**Your task**
Could you set down every entry exactly as it appears?

--- START ---

-- ==== Sys2Proof/Machine/Ops.lean ====
section
/-! DEFINITION. The operations every command and every host transaction share: acceptance of a command (44_control.md
R102), the record of its outcome at completion (60_exceptions.md R111), the result writes (20_memory.md R51), and reset with
the abandoning of a pending command (70_reset_and_hazards.md R124 to R126). -/

namespace Sys2Proof.Machine

/-! ### The life of a command -/

/-- What a command reads: the snapshot in PENDING (R39, R103). With PENDING = none, which no command runs in, the live
state (notes/assumptions/9.md). -/
def State.operands (s : State) : Snapshot :=
  match s.pending with
  | some p => p.snapshot
  | none => ⟨s.regs, s.mem⟩

/-- Acceptance of the command word `w` (R102), to complete after `delay` more host transactions (R103). -/
def State.accept (s : State) (w : Word) (delay : Nat) : State :=
  let g : Regs := { s.regs.clearError with cmd := w, busy := true, done := false }
  { s with regs := g, pending := some ⟨w, ⟨g, s.mem⟩, delay⟩ }

/-- The end of a command: BUSY, DONE and PENDING as R103 and R111 say. Free draws after this one are fresh. -/
def State.finish (s : State) : State :=
  { s with regs := { s.regs with busy := false, done := true }, pending := none, draws := s.draws + 1 }

/-- The registers with an Ok outcome recorded: no error (R111). -/
def Regs.okRecord (g : Regs) : Regs := g.clearError

/-- The registers with `Error(kind, detail, pos, slot)` recorded (R111). -/
def Regs.errorRecord (g : Regs) (e : CmdError) : Regs :=
  { g with err := true, kind := e.detail.kind, detail := e.detail, errPos := e.pos, errSlot := e.slot }

/-- Completion with Ok: `return Ok` (R11, R111). -/
def State.recordOk (s : State) : State := State.finish { s with regs := s.regs.okRecord }

/-- Completion in error: `raise Error(...)`, the one way the MBC takes an error (R11, R111, R113). -/
def State.recordError (s : State) (e : CmdError) : State := State.finish { s with regs := s.regs.errorRecord e }

/-- Commit: an Ok outcome makes its result writes and an Error outcome makes none (R104). -/
def State.commit {α : Type} (s : State) (outcome : Except CmdError α) (write : State → α → State) : State :=
  match outcome with
  | .ok a => (write s a).recordOk
  | .error e => s.recordError e

/-! ### Result writes -/

/-- The results of TOBASE: NDIG and all 64 cells of DIGIT_BUF (R74). -/
def State.writeDigits (s : State) (ds : List Nat) : State :=
  { s with regs := { s.regs with ndig := BitVec.ofNat 7 ds.length }, mem := s.mem.storeDigits 0 (digitCells ds) }

/-- The result of FROMBASE: VAL_LO and VAL_HI (R65, R75). -/
def State.writeVal (s : State) (v : Nat) : State :=
  { s with regs := { s.regs with valLo := BitVec.ofNat 32 v, valHi := BitVec.ofNat 32 (v / 2 ^ 32) } }

/-- The results of ENCBLK and XLATE: IDX_OUT0 to IDX_OUT2 and IDX_OUT_CNT (R86, R94). -/
def State.writeTuple (s : State) (t : List Nat) : State :=
  { s with regs := { s.regs with
      idxOut0 := tupleSlot t 0, idxOut1 := tupleSlot t 1, idxOut2 := tupleSlot t 2,
      idxOutCnt := BitVec.ofNat 2 t.length } }

/-- The results of DECBLK: BLK_OUT and BLK_OUT_LEN (R87). -/
def State.writeBlock (s : State) (bs : List Byte) : State :=
  { s with regs := { s.regs with blkOut := blockWord bs, blkOutLen := BitVec.ofNat 3 bs.length } }

/-- The results of ENCSEQ: all four words of GROUP_BUF[0..G), and GRP_CNT (R98). -/
def State.writeEntries (s : State) (ts : List (List Nat)) : State :=
  { s with
    regs := { s.regs with grpCnt := BitVec.ofNat 16 ts.length }
    mem := s.mem.storeList (groupAddr 0 0) (ts.flatMap entryBytes) }

/-- The results of DECSEQ: BYTE_BUF[0..total) and SEQ_LEN (R99). -/
def State.writeSeq (s : State) (bs : List Byte) : State :=
  { s with
    regs := { s.regs with seqLen := BitVec.ofNat 16 bs.length }
    mem := s.mem.storeList (byteAddr 0) bs }

/-- No result (R105). -/
def State.writeNothing (s : State) (_ : Unit) : State := s

/-- BYTE_BUF[0..4 GRP_CNT) becomes UNSPEC (R100). -/
def State.disturbSeq (s : State) (groups : Nat) : State :=
  { s with mem := s.mem.disturbCells s.draws 1 1 (byteAddr 0) (4 * groups) }

/-! ### Reset -/

/-- The buffers when a reset abandons the command `i`, read in `o`: the cells it may write become UNSPEC (R126, U5). -/
def abandonedMem (p : Config.Params) (draw : Nat) (i : Instr) (o : Snapshot) (m : Memory) : Memory :=
  match i with
  | .nop => m
  | .tobase => m.disturbCells draw 2 4 (digitAddr 0) Config.maxDigits
  | .frombase => m
  | .encblk => m
  | .decblk => m
  | .xlate => m
  | .encseq =>
    if o.regs.seqLen.toNat ≤ p.bufBytes then
      m.disturbCells draw 4 4 (groupAddr 0 0) (4 * ((o.regs.seqLen.toNat + 3) / 4))
    else m
  | .decseq =>
    if o.regs.grpCnt.toNat ≤ p.groupEntries then
      m.disturbCells draw 1 1 (byteAddr 0) (4 * o.regs.grpCnt.toNat)
    else m
  | .badOpReservedOpcode _ => m
  | .badOpReservedBits _ _ => m

/-- A reset pulse, hard or soft: every register takes its reset value, PENDING becomes none, the buffers keep their
contents but for the cells of an abandoned command (R124 to R126). -/
def State.resetPulse (s : State) : State :=
  { s with
    regs := Regs.reset
    pending := none
    mem := match s.pending with
      | some p => abandonedMem s.params s.draws (decodeWord p.word) p.snapshot s.mem
      | none => s.mem
    draws := s.draws + 1 }

end Sys2Proof.Machine
end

--- END ---

**Expected answer**
-- ==== Sys2Proof/Machine/Ops.lean ====
section
/-! DEFINITION. The operations every command and every host transaction share: acceptance of a command (44_control.md
R102), the record of its outcome at completion (60_exceptions.md R111), the result writes (20_memory.md R51), and reset with
the abandoning of a pending command (70_reset_and_hazards.md R124 to R126). -/

namespace Sys2Proof.Machine

/-! ### The life of a command -/

/-- What a command reads: the snapshot in PENDING (R39, R103). With PENDING = none, which no command runs in, the live
state (notes/assumptions/9.md). -/
def State.operands (s : State) : Snapshot :=
  match s.pending with
  | some p => p.snapshot
  | none => ⟨s.regs, s.mem⟩

/-- Acceptance of the command word `w` (R102), to complete after `delay` more host transactions (R103). -/
def State.accept (s : State) (w : Word) (delay : Nat) : State :=
  let g : Regs := { s.regs.clearError with cmd := w, busy := true, done := false }
  { s with regs := g, pending := some ⟨w, ⟨g, s.mem⟩, delay⟩ }

/-- The end of a command: BUSY, DONE and PENDING as R103 and R111 say. Free draws after this one are fresh. -/
def State.finish (s : State) : State :=
  { s with regs := { s.regs with busy := false, done := true }, pending := none, draws := s.draws + 1 }

/-- The registers with an Ok outcome recorded: no error (R111). -/
def Regs.okRecord (g : Regs) : Regs := g.clearError

/-- The registers with `Error(kind, detail, pos, slot)` recorded (R111). -/
def Regs.errorRecord (g : Regs) (e : CmdError) : Regs :=
  { g with err := true, kind := e.detail.kind, detail := e.detail, errPos := e.pos, errSlot := e.slot }

/-- Completion with Ok: `return Ok` (R11, R111). -/
def State.recordOk (s : State) : State := State.finish { s with regs := s.regs.okRecord }

/-- Completion in error: `raise Error(...)`, the one way the MBC takes an error (R11, R111, R113). -/
def State.recordError (s : State) (e : CmdError) : State := State.finish { s with regs := s.regs.errorRecord e }

/-- Commit: an Ok outcome makes its result writes and an Error outcome makes none (R104). -/
def State.commit {α : Type} (s : State) (outcome : Except CmdError α) (write : State → α → State) : State :=
  match outcome with
  | .ok a => (write s a).recordOk
  | .error e => s.recordError e

/-! ### Result writes -/

/-- The results of TOBASE: NDIG and all 64 cells of DIGIT_BUF (R74). -/
def State.writeDigits (s : State) (ds : List Nat) : State :=
  { s with regs := { s.regs with ndig := BitVec.ofNat 7 ds.length }, mem := s.mem.storeDigits 0 (digitCells ds) }

/-- The result of FROMBASE: VAL_LO and VAL_HI (R65, R75). -/
def State.writeVal (s : State) (v : Nat) : State :=
  { s with regs := { s.regs with valLo := BitVec.ofNat 32 v, valHi := BitVec.ofNat 32 (v / 2 ^ 32) } }

/-- The results of ENCBLK and XLATE: IDX_OUT0 to IDX_OUT2 and IDX_OUT_CNT (R86, R94). -/
def State.writeTuple (s : State) (t : List Nat) : State :=
  { s with regs := { s.regs with
      idxOut0 := tupleSlot t 0, idxOut1 := tupleSlot t 1, idxOut2 := tupleSlot t 2,
      idxOutCnt := BitVec.ofNat 2 t.length } }

/-- The results of DECBLK: BLK_OUT and BLK_OUT_LEN (R87). -/
def State.writeBlock (s : State) (bs : List Byte) : State :=
  { s with regs := { s.regs with blkOut := blockWord bs, blkOutLen := BitVec.ofNat 3 bs.length } }

/-- The results of ENCSEQ: all four words of GROUP_BUF[0..G), and GRP_CNT (R98). -/
def State.writeEntries (s : State) (ts : List (List Nat)) : State :=
  { s with
    regs := { s.regs with grpCnt := BitVec.ofNat 16 ts.length }
    mem := s.mem.storeList (groupAddr 0 0) (ts.flatMap entryBytes) }

/-- The results of DECSEQ: BYTE_BUF[0..total) and SEQ_LEN (R99). -/
def State.writeSeq (s : State) (bs : List Byte) : State :=
  { s with
    regs := { s.regs with seqLen := BitVec.ofNat 16 bs.length }
    mem := s.mem.storeList (byteAddr 0) bs }

/-- No result (R105). -/
def State.writeNothing (s : State) (_ : Unit) : State := s

/-- BYTE_BUF[0..4 GRP_CNT) becomes UNSPEC (R100). -/
def State.disturbSeq (s : State) (groups : Nat) : State :=
  { s with mem := s.mem.disturbCells s.draws 1 1 (byteAddr 0) (4 * groups) }

/-! ### Reset -/

/-- The buffers when a reset abandons the command `i`, read in `o`: the cells it may write become UNSPEC (R126, U5). -/
def abandonedMem (p : Config.Params) (draw : Nat) (i : Instr) (o : Snapshot) (m : Memory) : Memory :=
  match i with
  | .nop => m
  | .tobase => m.disturbCells draw 2 4 (digitAddr 0) Config.maxDigits
  | .frombase => m
  | .encblk => m
  | .decblk => m
  | .xlate => m
  | .encseq =>
    if o.regs.seqLen.toNat ≤ p.bufBytes then
      m.disturbCells draw 4 4 (groupAddr 0 0) (4 * ((o.regs.seqLen.toNat + 3) / 4))
    else m
  | .decseq =>
    if o.regs.grpCnt.toNat ≤ p.groupEntries then
      m.disturbCells draw 1 1 (byteAddr 0) (4 * o.regs.grpCnt.toNat)
    else m
  | .badOpReservedOpcode _ => m
  | .badOpReservedBits _ _ => m

/-- A reset pulse, hard or soft: every register takes its reset value, PENDING becomes none, the buffers keep their
contents but for the cells of an abandoned command (R124 to R126). -/
def State.resetPulse (s : State) : State :=
  { s with
    regs := Regs.reset
    pending := none
    mem := match s.pending with
      | some p => abandonedMem s.params s.draws (decodeWord p.word) p.snapshot s.mem
      | none => s.mem
    draws := s.draws + 1 }

end Sys2Proof.Machine
end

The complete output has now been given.